**YOUR GOAL:** Look for "(regGet p.2 regSecStatus))" in the entries below. Then write out exactly the line that holds it and every line after it, to the last, and nothing else.
= = =
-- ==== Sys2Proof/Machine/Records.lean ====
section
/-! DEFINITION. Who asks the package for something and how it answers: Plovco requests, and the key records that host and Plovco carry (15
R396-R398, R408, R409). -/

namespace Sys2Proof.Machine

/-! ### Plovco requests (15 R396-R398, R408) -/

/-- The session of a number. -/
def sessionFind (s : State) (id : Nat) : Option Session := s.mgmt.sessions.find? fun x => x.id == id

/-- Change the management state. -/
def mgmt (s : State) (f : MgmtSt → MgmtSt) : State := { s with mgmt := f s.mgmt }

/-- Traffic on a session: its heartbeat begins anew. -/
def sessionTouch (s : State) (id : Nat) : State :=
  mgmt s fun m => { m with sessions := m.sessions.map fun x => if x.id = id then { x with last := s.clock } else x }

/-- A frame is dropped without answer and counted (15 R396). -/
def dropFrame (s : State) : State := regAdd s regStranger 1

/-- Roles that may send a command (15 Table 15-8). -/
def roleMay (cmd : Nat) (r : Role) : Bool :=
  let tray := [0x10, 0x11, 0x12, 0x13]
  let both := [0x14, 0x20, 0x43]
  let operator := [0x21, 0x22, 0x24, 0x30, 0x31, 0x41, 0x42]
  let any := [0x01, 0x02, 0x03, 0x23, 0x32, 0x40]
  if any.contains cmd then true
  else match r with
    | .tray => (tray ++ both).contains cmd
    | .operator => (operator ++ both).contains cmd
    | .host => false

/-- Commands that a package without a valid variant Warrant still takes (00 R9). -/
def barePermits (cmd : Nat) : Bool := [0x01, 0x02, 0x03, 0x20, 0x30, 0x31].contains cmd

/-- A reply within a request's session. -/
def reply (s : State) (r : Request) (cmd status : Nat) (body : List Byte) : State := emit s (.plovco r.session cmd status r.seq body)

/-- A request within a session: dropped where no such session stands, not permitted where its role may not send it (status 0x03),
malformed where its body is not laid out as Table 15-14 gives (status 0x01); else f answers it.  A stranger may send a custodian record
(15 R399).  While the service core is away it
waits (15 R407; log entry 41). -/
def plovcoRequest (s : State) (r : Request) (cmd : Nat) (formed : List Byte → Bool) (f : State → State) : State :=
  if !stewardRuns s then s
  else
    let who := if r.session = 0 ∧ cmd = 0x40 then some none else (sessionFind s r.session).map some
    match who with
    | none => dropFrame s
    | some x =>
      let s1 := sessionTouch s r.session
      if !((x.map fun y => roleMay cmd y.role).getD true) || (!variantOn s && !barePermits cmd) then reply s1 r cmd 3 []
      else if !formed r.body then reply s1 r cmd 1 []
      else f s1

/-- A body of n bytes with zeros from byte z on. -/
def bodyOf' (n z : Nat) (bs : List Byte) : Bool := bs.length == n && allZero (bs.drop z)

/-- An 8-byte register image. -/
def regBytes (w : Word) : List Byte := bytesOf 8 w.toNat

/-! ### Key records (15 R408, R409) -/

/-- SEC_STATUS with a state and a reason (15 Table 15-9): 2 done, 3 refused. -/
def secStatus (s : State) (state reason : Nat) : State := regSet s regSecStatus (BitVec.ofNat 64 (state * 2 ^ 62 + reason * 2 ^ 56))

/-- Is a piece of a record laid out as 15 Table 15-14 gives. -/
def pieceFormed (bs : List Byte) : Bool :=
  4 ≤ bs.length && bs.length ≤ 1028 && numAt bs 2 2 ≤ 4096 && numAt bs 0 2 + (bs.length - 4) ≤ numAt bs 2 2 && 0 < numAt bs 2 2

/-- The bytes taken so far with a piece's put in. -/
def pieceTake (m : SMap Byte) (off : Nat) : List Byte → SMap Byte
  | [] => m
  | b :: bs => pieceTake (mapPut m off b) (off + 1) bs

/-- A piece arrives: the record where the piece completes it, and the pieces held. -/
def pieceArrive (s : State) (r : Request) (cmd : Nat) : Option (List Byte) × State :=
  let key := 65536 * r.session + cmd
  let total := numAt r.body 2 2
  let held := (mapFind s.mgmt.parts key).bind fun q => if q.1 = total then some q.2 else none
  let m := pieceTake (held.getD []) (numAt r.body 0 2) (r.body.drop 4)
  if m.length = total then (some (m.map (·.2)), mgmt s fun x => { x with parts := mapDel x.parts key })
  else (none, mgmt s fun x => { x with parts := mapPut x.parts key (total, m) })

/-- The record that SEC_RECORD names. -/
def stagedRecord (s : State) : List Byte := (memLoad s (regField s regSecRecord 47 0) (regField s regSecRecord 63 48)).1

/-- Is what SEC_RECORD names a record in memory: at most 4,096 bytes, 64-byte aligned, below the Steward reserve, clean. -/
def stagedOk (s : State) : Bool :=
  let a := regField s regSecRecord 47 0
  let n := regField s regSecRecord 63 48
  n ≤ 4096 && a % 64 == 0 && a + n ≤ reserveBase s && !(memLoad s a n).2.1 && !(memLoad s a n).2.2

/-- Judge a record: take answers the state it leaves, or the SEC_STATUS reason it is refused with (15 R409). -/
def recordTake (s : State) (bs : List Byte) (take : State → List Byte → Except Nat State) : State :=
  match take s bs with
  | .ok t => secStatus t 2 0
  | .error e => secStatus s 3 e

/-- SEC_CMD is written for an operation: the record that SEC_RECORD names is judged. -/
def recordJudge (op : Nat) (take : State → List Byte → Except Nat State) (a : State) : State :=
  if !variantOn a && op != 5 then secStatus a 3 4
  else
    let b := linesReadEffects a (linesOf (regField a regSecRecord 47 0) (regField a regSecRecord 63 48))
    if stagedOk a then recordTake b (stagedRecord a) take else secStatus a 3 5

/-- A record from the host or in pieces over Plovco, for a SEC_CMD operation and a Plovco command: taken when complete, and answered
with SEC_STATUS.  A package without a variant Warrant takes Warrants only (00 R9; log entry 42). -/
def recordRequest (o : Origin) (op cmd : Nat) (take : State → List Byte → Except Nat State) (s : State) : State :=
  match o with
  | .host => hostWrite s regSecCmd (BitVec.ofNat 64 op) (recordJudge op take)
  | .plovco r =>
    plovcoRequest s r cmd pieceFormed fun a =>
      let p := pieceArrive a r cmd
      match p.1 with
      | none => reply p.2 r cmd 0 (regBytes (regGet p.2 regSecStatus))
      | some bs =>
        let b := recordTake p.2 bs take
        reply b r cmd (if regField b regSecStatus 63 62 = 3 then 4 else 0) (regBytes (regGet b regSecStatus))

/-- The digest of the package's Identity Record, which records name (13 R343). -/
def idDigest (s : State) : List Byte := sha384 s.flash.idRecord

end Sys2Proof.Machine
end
= = =
**RESPONSE TO THE EXERCISE:**
      | none => reply p.2 r cmd 0 (regBytes (regGet p.2 regSecStatus))
      | some bs =>
        let b := recordTake p.2 bs take
        reply b r cmd (if regField b regSecStatus 63 62 = 3 then 4 else 0) (regBytes (regGet b regSecStatus))

/-- The digest of the package's Identity Record, which records name (13 R343). -/
def idDigest (s : State) : List Byte := sha384 s.flash.idRecord

end Sys2Proof.Machine
end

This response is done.